Y si es que la moral católica, se presenta como el recurso más idóneo para un encuentro de los hombres entre sí para la construcción conjunta del Bien Común, solidariamente y respetando la dignidad de la persona, es porque la moral católica no se impone ni quiere hacerlo, como una sobre todas. Su moralidad es en principio una invitación a la vida en Dios, una invitación a la recuperación de los modos racionales de pensar la fe, y la invitación de incorporar la experiencia de la fe en Dios en los procesos racionales de descubrimiento.
Sólo en una vida que acoge esta experiencia en su vida se le muestra a uno la caridad que va más allá de la justicia: “toda sociedad elabora un sistema propio de justicia. La caridad va más allá de la justicia, porque amar es dar, ofrecer de lo «mío» al otro; pero nunca carece de justicia, la cual lleva a dar al otro lo que es «suyo», lo que le corresponde en virtud de su ser y de su obrar.
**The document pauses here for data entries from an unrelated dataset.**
-- ==== Sys2Proof/Syntax.lean ====
section
/-! DEFINITION. The commands of the block: one constructor per row of spec/opcode_table.json, with the row's operands. -/

namespace Sys2Proof

/-- Where and under what header a slot of an instruction word issues: the cluster's global ID (R16)
and the header fields psel, sense and qp of the word (R86, R87). -/
structure Issue where
  cluster : BitVec 16
  psel : BitVec 3
  sense : Bool
  qp : Bool
  deriving DecidableEq, Repr

/-- The fields of EMAC and EMACC (R92). -/
structure EmacOps where
  elast : BitVec 3
  fmtA : BitVec 4
  fmtB : BitVec 4
  srcA : BitVec 6
  pa : BitVec 3
  srcB : BitVec 6
  hb : Bool
  scl : Bool
  deriving DecidableEq, Repr

/-- vd, va and vb of a V-slot operation (R98). -/
structure VOps where
  vd : BitVec 5
  va : BitVec 6
  vb : BitVec 6
  deriving DecidableEq, Repr

/-- The fields of VLD and VST (R102). -/
structure MemOps where
  reg : BitVec 5
  cntM1 : BitVec 2
  sb : BitVec 5
  off : BitVec 10
  inc : Bool
  deriving DecidableEq, Repr

/-- The fields of SLD and SST (R102). -/
structure SMemOps where
  reg : BitVec 5
  lane : BitVec 4
  sb : BitVec 5
  off : BitVec 10
  deriving DecidableEq, Repr

/-- The fields of LSAVE and LREST (R102). -/
structure LMemOps where
  acc : BitVec 3
  sb : BitVec 5
  off : BitVec 10
  inc : Bool
  deriving DecidableEq, Repr

/-- Who makes a register access: a function through a host port (R248), the management plane
(R478) or authenticated JTAG (R498). -/
inductive Via where
  | host (port : Bool) (fn : BitVec 6)
  | mgmt
  | jtag
  deriving DecidableEq, Repr

/-- Where the failing runs of a Wheelwright segment failed (R472): runs failed of three are found by
the three runs themselves; a failure may lie in one row of one SRAM. -/
structure BistLoc where
  under : Bool
  row : BitVec 10
  bit : BitVec 11
  oneRow : Bool
  deriving DecidableEq, Repr

/-- What the host side answered to the reads or writes of a DMA (R267). -/
inductive HostReply where
  | ok
  /-- read completions with EP set covered the lines at these byte offsets of the transfer -/
  | poisoned (offsets : List Nat)
  /-- a host read ended with Unsupported Request or Completer Abort at this byte offset -/
  | error (offset : BitVec 32)
  deriving DecidableEq, Repr

/-- A flit (R307). -/
structure Flit where
  kind : Byte
  chan : Byte
  seq : BitVec 16
  ack : BitVec 12
  nak : Bool
  credit : BitVec 12
  creditChan : BitVec 2
  poison : BitVec 16
  len : Byte
  payload : List Byte
  crc : BitVec 32 := 0
  deriving DecidableEq, Repr

/-- What the header and the end of a received control flit say beside its message (R307, R308). -/
structure FlitHead where
  ack : BitVec 12
  nak : Bool
  credit : BitVec 12
  creditChan : BitVec 2
  crc : BitVec 32
  deriving DecidableEq, Repr

/-- TS (R313). -/
structure TsMsg where
  state : Byte
  locked : Byte
  equalised : Byte
  maxWidth : Byte
  bad : Byte
  deriving DecidableEq, Repr
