-- ==== Sys2Proof/Decode.lean ====
section
/-! DEFINITION. The words of the block: no row of the opcode table gives bits, so no word spells a command; and
the 128-bit instruction words of a cluster's program, whose slots the commands of the slot families are (R86-R103,
R164-R183, R188, R501). -/

namespace Sys2Proof

/-- The command that a word spells by the opcode table's bits. The table gives no row any bits. -/
def decodeTableWord (_nbits _w : Nat) : Option Instr := none

/-- A field of a slot. -/
abbrev slotField {n : Nat} (x : BitVec n) (lo w : Nat) : BitVec w := x.extractLsb' lo w

/-- The command if every reserved bit is 0 (R501). -/
def whenZero (ok : Bool) (c : Instr) : Option Instr := if ok then some c else none

/-- The E slot (R91, R92, R97). -/
def decodeE (i : Issue) (x : BitVec 32) : Option Instr :=
  let emac : EmacOps :=
    { elast := slotField x 4 3, fmtA := slotField x 7 4, fmtB := slotField x 11 4
      srcA := slotField x 15 6, pa := slotField x 21 3, srcB := slotField x 24 6
      hb := x.getLsbD 30, scl := x.getLsbD 31 }
  match (slotField x 0 4).toNat with
  | 0 => whenZero (slotField x 4 28 == 0#28) (.enop i)
  | 1 => some (.emac i emac)
  | 2 => some (.emacc i emac)
  | 3 => whenZero (slotField x 24 8 == 0#8) (.eclr i (slotField x 4 8) (slotField x 12 2) (slotField x 14 10))
  | 4 => some (.erd i (slotField x 4 3) (slotField x 7 5) (slotField x 12 20))
  | 5 => whenZero (slotField x 22 10 == 0#10)
      (.eslice i (slotField x 4 3) (slotField x 7 3) (slotField x 10 6) (slotField x 16 6))
  | _ => none

/-- The V slot (R98, R164-R183). -/
def decodeV (i : Issue) (x : BitVec 32) : Option Instr :=
  let vd : BitVec 5 := slotField x 6 5
  let va : BitVec 6 := slotField x 11 6
  let vb : BitVec 6 := slotField x 17 6
  let fn : BitVec 9 := slotField x 23 9
  let o : VOps := { vd := vd, va := va, vb := vb }
  let d0 := vd == 0#5
  let a0 := va == 0#6
  let b0 := vb == 0#6
  let f0 := fn == 0#9
  let above (k : Nat) : Bool := fn >>> k == 0#9
  match (slotField x 0 6).toNat with
  | 0x00 => whenZero (d0 && a0 && b0 && f0) (.vnop i)
  | 0x01 => whenZero f0 (.fadd i o)
  | 0x02 => whenZero f0 (.fsub i o)
  | 0x03 => whenZero f0 (.fmul i o)
  | 0x04 => whenZero f0 (.fma i o)
  | 0x05 => whenZero f0 (.fmin i o)
  | 0x06 => whenZero f0 (.fmax i o)
  | 0x07 => whenZero (d0 && above 8) (.fcmp i va vb (slotField fn 0 3) (slotField fn 3 3) (slotField fn 6 2))
  | 0x08 => whenZero (b0 && above 8) (.cvt i vd va (slotField fn 0 4) (slotField fn 4 4))
  | 0x09 => whenZero (b0 && above 3) (.sfu i vd va (slotField fn 0 3))
  | 0x0A => whenZero f0 (.pwt i vd va vb)
  | 0x0B => whenZero f0 (.iadd i o)
  | 0x0C => whenZero f0 (.isub i o)
  | 0x0D => whenZero f0 (.vand i o)
  | 0x0E => whenZero f0 (.vor i o)
  | 0x0F => whenZero f0 (.vxor i o)
  | 0x10 => whenZero (b0 && above 5) (.shl i vd va (slotField fn 0 5))
  | 0x11 => whenZero (b0 && above 5) (.shr i vd va (slotField fn 0 5))
  | 0x12 => whenZero (b0 && f0) (.mov i vd va)
  | 0x13 => whenZero (b0 && above 4) (.bcast i vd va (slotField fn 0 4))
  | 0x14 => whenZero (b0 && above 4) (.lanex i vd va (slotField fn 0 4))
  | 0x15 => whenZero (d0 && b0 && above 1) (.scale i va (fn.getLsbD 0))
  | 0x16 => whenZero (a0 && f0) (.vfroms i vd vb)
  | 0x30 => whenZero (above 7)
      (.xset i o (fn.getLsbD 0) (slotField fn 1 2) (slotField fn 3 2) (slotField fn 5 2))
  | 0x31 => whenZero (a0 && b0 && above 3) (.xwalk i vd (slotField fn 0 3))
  | 0x32 => whenZero (above 4) (.xgath i o (fn.getLsbD 0) (slotField fn 1 3))
  | 0x33 => whenZero (!fn.getLsbD 0 && above 4) (.x24 i o (slotField fn 1 3))
  | 0x34 => whenZero (b0 && above 6) (.xcslu i vd va (fn.getLsbD 0) (slotField fn 1 4) (fn.getLsbD 5))
  | 0x35 => whenZero (d0 && a0 && above 1) (.hclr i vb (fn.getLsbD 0))
  | 0x36 => whenZero (above 2) (.hacc i o (fn.getLsbD 0) (fn.getLsbD 1))
  | 0x37 => whenZero (a0 && above 1) (.hmerge i vd vb (fn.getLsbD 0))
  | 0x38 => whenZero (a0 && b0 && above 1) (.hstat i vd (fn.getLsbD 0))
  | _ => none

/-- The M slot (R102). -/
def decodeM (i : Issue) (x : BitVec 28) : Option Instr :=
  let mem : MemOps :=
    { reg := slotField x 4 5, cntM1 := slotField x 9 2, sb := slotField x 11 5
      off := slotField x 16 10, inc := x.getLsbD 26 }
  let smem : SMemOps :=
    { reg := slotField x 4 5, lane := slotField x 9 4, sb := slotField x 13 5, off := slotField x 18 10 }
  let lmem : LMemOps :=
    { acc := slotField x 4 3, sb := slotField x 7 5, off := slotField x 12 10, inc := x.getLsbD 22 }
  match (slotField x 0 4).toNat with
  | 0 => whenZero (slotField x 4 24 == 0#24) (.mnop i)
  | 1 => whenZero (!x.getLsbD 27) (.vld i mem)
  | 2 => whenZero (!x.getLsbD 27) (.vst i mem)
  | 3 => some (.sld i smem)
  | 4 => some (.sst i smem)
  | 5 => whenZero (slotField x 23 5 == 0#5) (.lsave i lmem)
  | 6 => whenZero (slotField x 23 5 == 0#5) (.lrest i lmem)
  | 7 => whenZero (slotField x 24 4 == 0#4)
      (.sout i (slotField x 4 4) (slotField x 8 5) (slotField x 13 10) (x.getLsbD 23))
  | 8 => whenZero (slotField x 22 6 == 0#6)
      (.sin i (slotField x 4 2) (slotField x 6 5) (slotField x 11 10) (x.getLsbD 21))
  | _ => none

/-- The Q slot (R103, R107, R188). -/
def decodeQ (i : Issue) (x : BitVec 28) : Option Instr :=
  let above (k : Nat) : Bool := x >>> k == 0#28
  match (slotField x 0 5).toNat with
  | 0x00 => whenZero (above 5) (.qnop i)
  | 0x01 => whenZero (above 26) (.salu i (slotField x 5 4) (slotField x 9 5) (slotField x 14 6) (slotField x 20 6))
  | 0x02 => some (.salui i (slotField x 5 4) (slotField x 9 5) (slotField x 14 6) (slotField x 20 8))
  | 0x03 => some (.sli i (slotField x 5 5) (slotField x 10 2) (slotField x 12 16))
  | 0x04 => whenZero (above 23) (.pcmp i (slotField x 5 3) (slotField x 8 3) (slotField x 11 6) (slotField x 17 6))
  | 0x05 => whenZero (above 16) (.plog i (slotField x 5 3) (slotField x 8 2) (slotField x 10 3) (slotField x 13 3))
  | 0x06 => whenZero (above 14) (.pfroms i (slotField x 5 3) (slotField x 8 6))
  | 0x07 => whenZero (above 13) (.ptos i (slotField x 5 5) (slotField x 10 3))
  | 0x08 => some (.rep i (slotField x 5 12) (slotField x 17 8) (slotField x 25 3))
  | 0x09 => whenZero (above 11) (.ssend i (slotField x 5 6))
  | 0x0A => whenZero (above 11) (.csend i (slotField x 5 6))
  | 0x0B => whenZero (above 14) (.vsend i (slotField x 5 5) (slotField x 10 4))
  | 0x0C => whenZero (above 21) (.csig i (slotField x 5 6) (x.getLsbD 11) (x.getLsbD 12) (slotField x 13 8))
  | 0x0D => whenZero (above 27)
      (.cwait i (slotField x 5 6) (x.getLsbD 11) (slotField x 12 3) (slotField x 15 8) (x.getLsbD 23)
        (slotField x 24 3))
  | 0x0E => whenZero (slotField x 5 6 == 0#6 && above 12) (.ctoll i (x.getLsbD 11))
  | 0x0F => whenZero (above 16) (.cread i (slotField x 5 6) (slotField x 11 5))
  | 0x10 => whenZero (above 5) (.endProg i)
  | _ => none

/-- The four slots of a word, E, V, M and Q, as commands of a cluster. -/
structure WordSlots where
  e : Instr
  v : Instr
  m : Instr
  q : Instr
  deriving DecidableEq, Repr

/-- An instruction word (R86); none where a reserved bit or opcode is not 0 (R501). -/
def decodeWord (cluster : BitVec 16) (w : BitVec 128) : Option WordSlots :=
  let i : Issue :=
    { cluster := cluster, psel := slotField w 0 3, sense := w.getLsbD 3, qp := w.getLsbD 4 }
  if slotField w 5 3 == 0#3 then
    match decodeE i (slotField w 8 32), decodeV i (slotField w 40 32), decodeM i (slotField w 72 28),
        decodeQ i (slotField w 100 28) with
    | some e, some v, some m, some q => some { e := e, v := v, m := m, q := q }
    | _, _, _, _ => none
  else none

/-! ### The encoder: the fields of each slot from the highest bit down -/

/-- A flag as a bit. -/
abbrev flagBit (b : Bool) : BitVec 1 := BitVec.ofBool b

/-- The E slot of a command, with the header it issues under (R91, R92, R97). -/
def encodeE (c : Instr) : Option (Issue × BitVec 32) :=
  let emac (o : EmacOps) (op : BitVec 4) : BitVec 32 :=
    flagBit o.scl ++ flagBit o.hb ++ o.srcB ++ o.pa ++ o.srcA ++ o.fmtB ++ o.fmtA ++ o.elast ++ op
  match c with
  | .enop i => some (i, 0)
  | .emac i o => some (i, emac o 1)
  | .emacc i o => some (i, emac o 2)
  | .eclr i emask mode w => some (i, 0#8 ++ w ++ mode ++ emask ++ 3#4)
  | .erd i acc vd rctl => some (i, rctl ++ vd ++ acc ++ 4#4)
  | .eslice i elast sstep a b => some (i, 0#10 ++ b ++ a ++ sstep ++ elast ++ 5#4)
  | _ => none

/-- The V slot of a command (R98, R164-R183). -/
def encodeV (c : Instr) : Option (Issue × BitVec 32) :=
  let pack (op : BitVec 6) (vd : BitVec 5) (va vb : BitVec 6) (fn : BitVec 9) : BitVec 32 := fn ++ vb ++ va ++ vd ++ op
  let three (o : VOps) (op : BitVec 6) : BitVec 32 := pack op o.vd o.va o.vb 0
  match c with
  | .vnop i => some (i, 0)
  | .fadd i o => some (i, three o 0x01)
  | .fsub i o => some (i, three o 0x02)
  | .fmul i o => some (i, three o 0x03)
  | .fma i o => some (i, three o 0x04)
  | .fmin i o => some (i, three o 0x05)
  | .fmax i o => some (i, three o 0x06)
  | .fcmp i va vb pd cond red => some (i, pack 0x07 0 va vb (0#1 ++ red ++ cond ++ pd))
  | .cvt i vd va idx fmt => some (i, pack 0x08 vd va 0 (0#1 ++ fmt ++ idx))
  | .sfu i vd va fn => some (i, pack 0x09 vd va 0 (0#6 ++ fn))
  | .pwt i vd va vb => some (i, pack 0x0A vd va vb 0)
  | .iadd i o => some (i, three o 0x0B)
  | .isub i o => some (i, three o 0x0C)
  | .vand i o => some (i, three o 0x0D)
  | .vor i o => some (i, three o 0x0E)
  | .vxor i o => some (i, three o 0x0F)
  | .shl i vd va n => some (i, pack 0x10 vd va 0 (0#4 ++ n))
  | .shr i vd va n => some (i, pack 0x11 vd va 0 (0#4 ++ n))
  | .mov i vd va => some (i, pack 0x12 vd va 0 0)
  | .bcast i vd va e => some (i, pack 0x13 vd va 0 (0#5 ++ e))
  | .lanex i vd va lane => some (i, pack 0x14 vd va 0 (0#5 ++ lane))
  | .scale i va t => some (i, pack 0x15 0 va 0 (0#8 ++ flagBit t))
  | .vfroms i vd vb => some (i, pack 0x16 vd 0 vb 0)
  | .xset i o dense ha hb range => some (i, pack 0x30 o.vd o.va o.vb (0#2 ++ range ++ hb ++ ha ++ flagBit dense))
  | .xwalk i vd pd => some (i, pack 0x31 vd 0 0 (0#6 ++ pd))
  | .xgath i o rankB w => some (i, pack 0x32 o.vd o.va o.vb (0#5 ++ w ++ flagBit rankB))
  | .x24 i o w => some (i, pack 0x33 o.vd o.va o.vb (0#5 ++ w ++ 0#1))
  | .xcslu i vd va values fmt clear => some (i, pack 0x34 vd va 0 (0#3 ++ flagBit clear ++ fmt ++ flagBit values))
  | .hclr i vb t => some (i, pack 0x35 0 0 vb (0#8 ++ flagBit t))
  | .hacc i o t mul => some (i, pack 0x36 o.vd o.va o.vb (0#7 ++ flagBit mul ++ flagBit t))
  | .hmerge i vd vb t => some (i, pack 0x37 vd 0 vb (0#8 ++ flagBit t))
  | .hstat i vd t => some (i, pack 0x38 vd 0 0 (0#8 ++ flagBit t))
  | _ => none

/-- The M slot of a command (R102). -/
def encodeM (c : Instr) : Option (Issue × BitVec 28) :=
  let mem (o : MemOps) (op : BitVec 4) : BitVec 28 := 0#1 ++ flagBit o.inc ++ o.off ++ o.sb ++ o.cntM1 ++ o.reg ++ op
  let smem (o : SMemOps) (op : BitVec 4) : BitVec 28 := o.off ++ o.sb ++ o.lane ++ o.reg ++ op
  let lmem (o : LMemOps) (op : BitVec 4) : BitVec 28 := 0#5 ++ flagBit o.inc ++ o.off ++ o.sb ++ o.acc ++ op
  match c with
  | .mnop i => some (i, 0)
  | .vld i o => some (i, mem o 1)
  | .vst i o => some (i, mem o 2)
  | .sld i o => some (i, smem o 3)
  | .sst i o => some (i, smem o 4)
  | .lsave i o => some (i, lmem o 5)
  | .lrest i o => some (i, lmem o 6)
  | .sout i lane sb off inc => some (i, 0#4 ++ flagBit inc ++ off ++ sb ++ lane ++ 7#4)
  | .sin i q sb off inc => some (i, 0#6 ++ flagBit inc ++ off ++ sb ++ q ++ 8#4)
  | _ => none

/-- The Q slot of a command (R103, R107, R188). -/
def encodeQ (c : Instr) : Option (Issue × BitVec 28) :=
  match c with
  | .qnop i => some (i, 0)
  | .salu i fn sd sa sb => some (i, 0#2 ++ sb ++ sa ++ sd ++ fn ++ 0x01#5)
  | .salui i fn sd sa imm => some (i, imm ++ sa ++ sd ++ fn ++ 0x02#5)
  | .sli i sd hw imm => some (i, imm ++ hw ++ sd ++ 0x03#5)
  | .pcmp i pd cond sa sb => some (i, 0#5 ++ sb ++ sa ++ cond ++ pd ++ 0x04#5)
  | .plog i pd fn pa pb => some (i, 0#12 ++ pb ++ pa ++ fn ++ pd ++ 0x05#5)
  | .pfroms i pd sa => some (i, 0#14 ++ sa ++ pd ++ 0x06#5)
  | .ptos i sd pa => some (i, 0#15 ++ pa ++ sd ++ 0x07#5)
  | .rep i count lenM1 lp => some (i, lp ++ lenM1 ++ count ++ 0x08#5)
  | .ssend i sa => some (i, 0#17 ++ sa ++ 0x09#5)
  | .csend i sa => some (i, 0#17 ++ sa ++ 0x0A#5)
  | .vsend i vs lane => some (i, 0#14 ++ lane ++ vs ++ 0x0B#5)
  | .csig i cpl rem sub amount => some (i, 0#7 ++ amount ++ flagBit sub ++ flagBit rem ++ cpl ++ 0x0C#5)
  | .cwait i cpl rem cond val take path =>
    some (i, 0#1 ++ path ++ flagBit take ++ val ++ cond ++ flagBit rem ++ cpl ++ 0x0D#5)
  | .ctoll i w => some (i, 0#16 ++ flagBit w ++ 0#6 ++ 0x0E#5)
  | .cread i cpl sd => some (i, 0#12 ++ sd ++ cpl ++ 0x0F#5)
  | .endProg i => some (i, 0x10#28)
  | _ => none

/-- The instruction word of four slot commands (R86); none where one is not a command of its slot, or where they do not
issue under one header on the cluster. -/
def encodeWord (cluster : BitVec 16) (o : WordSlots) : Option (BitVec 128) :=
  match encodeE o.e, encodeV o.v, encodeM o.m, encodeQ o.q with
  | some (i, e), some (j, v), some (k, m), some (l, q) =>
    if i = j ∧ i = k ∧ i = l ∧ i.cluster = cluster then
      some (q ++ m ++ v ++ e ++ 0#3 ++ flagBit i.qp ++ flagBit i.sense ++ i.psel)
    else none
  | _, _, _, _ => none

end Sys2Proof
end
No puedo «dar» al otro de lo mío sin haberle dado en primer lugar lo que en justicia le corresponde. Quien ama con caridad a los demás, es ante todo justo con ellos. No basta decir que la justicia no es extraña a la caridad, que no es una vía alternativa o paralela a la caridad: la justicia es «inseparable de la caridad”.
La experiencia de Dios-Verdad abre al hombre a la lógica de Dios que no precisamente concuerda con la lógica humana, en ello el hombre tiene una ventaja sin precedente. Puede reconocer que sus solas fuerzas no bastan para lograr su desarrollo integral ni el de su comunidad. Por esa experiencia descubre a su comunidad. Se reconoce acompañado y responsable de los otros, y por lo tanto, la experiencia del Dios-verdad lo lleva a salir de sí hacia el otro.
Pero la experiencia del Dios-Verdad no es sino la experiencia del Dios-Amor, así, el amor, y el amor humano en especial, vendría a ser la puerta de entrada a aquella experiencia del Dios-Verdad, y más aún, la condición para una verdadera vida caritativa.